NLRP3 has also been shown to be associated with the pathogenesis of many cancers (Menu et al., Clinical and Experimental Immunology, 2011, 166, 1-15). For example, several previous studies have suggested a role for IL-1β in cancer invasiveness, proliferation, and metastasis, and inhibition of IL-1β by canakinumab was randomized, double-blind, It has been shown to reduce lung cancer incidence and overall cancer mortality in placebo-controlled clinical trials (Ridker et al., Lancet., 2017, 390(10105), 1833-42). Inhibition of NLRP3 inflammasome or IL-1β has also been shown to inhibit lung cancer cell proliferation and migration in vitro (Wang et al., Onco/Rep., 2016, 35(4), 2053 -64). A role for the NLRP3 inflammasome is in myelodysplastic syndrome, myelofibrosis, and other myeloproliferative neoplasms, and acute myeloid leukemia (AML) (Basiorka et al., Blood, 2016, 128(25), 2960- 75.), also in gliomas (Li et al., Am. J. Cancer Res. 2015, 5(1), 442-9), inflammation-induced tumors (Allen et al., J. Exp. Med. 2010, 207(5), 1045-56; Hu et al., PNAS., 2010, 107(50), 21635-40), multiple myeloma (Li et al., Hematology, 2016 21(3), 144 -51), and squamous cell carcinoma of the head and neck (Huang et al., J. Exp.

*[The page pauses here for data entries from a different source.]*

-- ## Landings (R212)

def ListOut.by_ (o : ListOut) : ListBy := plainTr o.peer o.ctx o.world
/-- All that is left of a list written, and the failure that ends it. -/
def State.outAll (s : State) (o : ListOut) : State × Option (Nat × Nat × Nat × Nat × Nat) :=
  s.listAddAll o.by_ 0 o.peer o.world o.base o.len (o.ridx.getD (s.listRead o.by_ 0 o.peer o.world (o.base + 8))) o.es 0
/-- The failure of a list write as the issuing context's deferred fault (R173). -/
def State.listFault (s : State) (core : Nat) (o : ListOut) (f : Nat × Nat × Nat × Nat) : State :=
  s.defer core o.ctx o.gen.toNat o.launch (causeFault f.2.2.1) (BitVec.ofNat 64 (f.2.2.2 % 2 ^ 57)) (walkWord 0 f.1 f.2.1 1 f.2.2.1) o.addr

/-- A convert result's list entries at their landing (R173, R214): written at once in a scratchpad; for global memory they wait for the die's
path (R25), while a write that is bound to fail, with all that the core has still to write before it, is reported now. -/
def State.landList (s : State) (core base len sp peer ctx : Nat) (gen : BitVec 16) (launch world addr : Nat) (es : List (Nat × Nat)) :
    State :=
  let o : ListOut := ⟨base, len, peer, ctx, gen, launch, world, addr, es, none, false⟩
  if sp ≠ 0 then
    let by_ := plainTr peer ctx world
    (s.listAddAll by_ sp peer world base len (s.listRead by_ sp peer world (base + 8)) es 0).1
  else
    let ahead := (s.core core).lists.foldl (fun t o => (t.outAll o).1) s
    let (t, o1) := match if ahead.listClear o.by_ 0 peer world base len es.length then (ahead.outAll o).2 else none with
      | some (_, f) => (s.listFault core o f, { o with told := true })
      | none => (s, o)
    t.modCore core fun k => { k with lists := k.lists ++ [o1] }
/-- The first entry of the first list that still waits is written, once the buffered updates of its lines have merged (R317). A failure ends its
list and is reported, if it has not been. -/
def State.writeList (s : State) (core : Nat) : State :=
  match (s.core core).lists with
  | [] => s
  | o :: rest =>
    if !s.listClear o.by_ 0 o.peer o.world o.base o.len 1 then s
    else
      let r := o.ridx.getD (s.listRead o.by_ 0 o.peer o.world (o.base + 8))
      match s.outAll { o with es := o.es.take 1 } with
      | (t, none) => t.modCore core fun k => { k with lists := if o.es.length ≤ 1 then rest else { o with es := o.es.drop 1, ridx := some r } :: rest }
      | (t, some (_, f)) => (if o.told then t else t.listFault core o f).modCore core fun k => { k with lists := rest }

/-- A unit's effect at its landing. -/
def State.landUnit (s : State) (core : Nat) (f : UFlight) : State :=
  match f.eff with
  | .port p v => s.modCore core fun k => { k with ports := NMap.set k.ports p v }
  | .lines vs => s.modCore core fun k =>
    { k with ports := (List.range 8).foldl (fun m i => NMap.set m (0xE0 + i) (vs.getD i 0)) k.ports }
  | .write a d | .writeT1 a d => s.modCore core fun k => { k with spad := spadWrite k.spad a d }
  | .list base len sp peer ctx gen launch world addr es => s.landList core base len sp peer ctx gen launch world addr es

/-- Is a unit operation due that comes ahead of the T ports' stores, or one that comes with T1's (R198)? -/
def Core.unitDue (k : Core) (t1 : Bool) (f : UFlight) : Bool :=
  decide (f.due ≤ k.ccyc) && (match f.eff with | .writeT1 _ _ => t1 | _ => !t1)
/-- UNIT_RESULT_LANDING (R173, R198, R212): the core's unit results that are due land; where there are none, the stores that retired contexts left
on the T1 port perform; where none of these is due either, a list entry goes into global memory. -/
def execUnitResultLanding (core : Nat) (s : State) : Out3 :=
  let k0 := s.core core
  let lands := k0.unitDue (!k0.flight.any (k0.unitDue false))
  let due := (s.core core).flight.filter lands
  if due.isEmpty then .next (s.writeList core) else
  let s1 := s.modCore core fun k => { k with flight := k.flight.filter fun f => !lands f }
  .next (due.foldl (fun s f => s.landUnit core f) s1)

end Sys2Proof.Machine
end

Clin. Cancer Res., 2017, 36(1), 116). Activation of the NLRP3 inflammasome also mediates chemotherapy resistance of tumor cells to 5-fluorouracil (Feng et al., J. Exp. Clin. Cancer Res., 2017, 36(1), 81) , and activation of the NLRP3 inflammasome in peripheral nerves have been shown to contribute to chemotherapy-induced neuropathic pain (Jia et al., Mol. Pain., 2017, 13, 1-11). , NLRP3 have also been shown to be required for efficient regulation of viruses, bacteria, and fungi.

Activation of NLRP3 leads to cellular pyroptosis, a feature that plays an important role in the development of clinical disease (Yan-gang et al., Cell Death and Disease, 2017, 8(2), 2579; Alexander et al. al., Hepatology, 2014, 59(3), 898-910; Baldwin et al., J. Med. Chem., 2016, 59(5), 1691-1710; 2015, 8, 15-27; Zhen et a/., Neuroimmunology Neuroinflammation, 2014, 1(2), 60-65; Mattia et a/., J. Med.Chem., 2014, 57(24), 10366- 82; Satoh et al., Cell Death and Disease, 2013, 4, 644). Therefore, inhibitors of NLRP3 are expected to block pyroptosis as well as the release of inflammatory cytokines (eg, IL-1β) from cells.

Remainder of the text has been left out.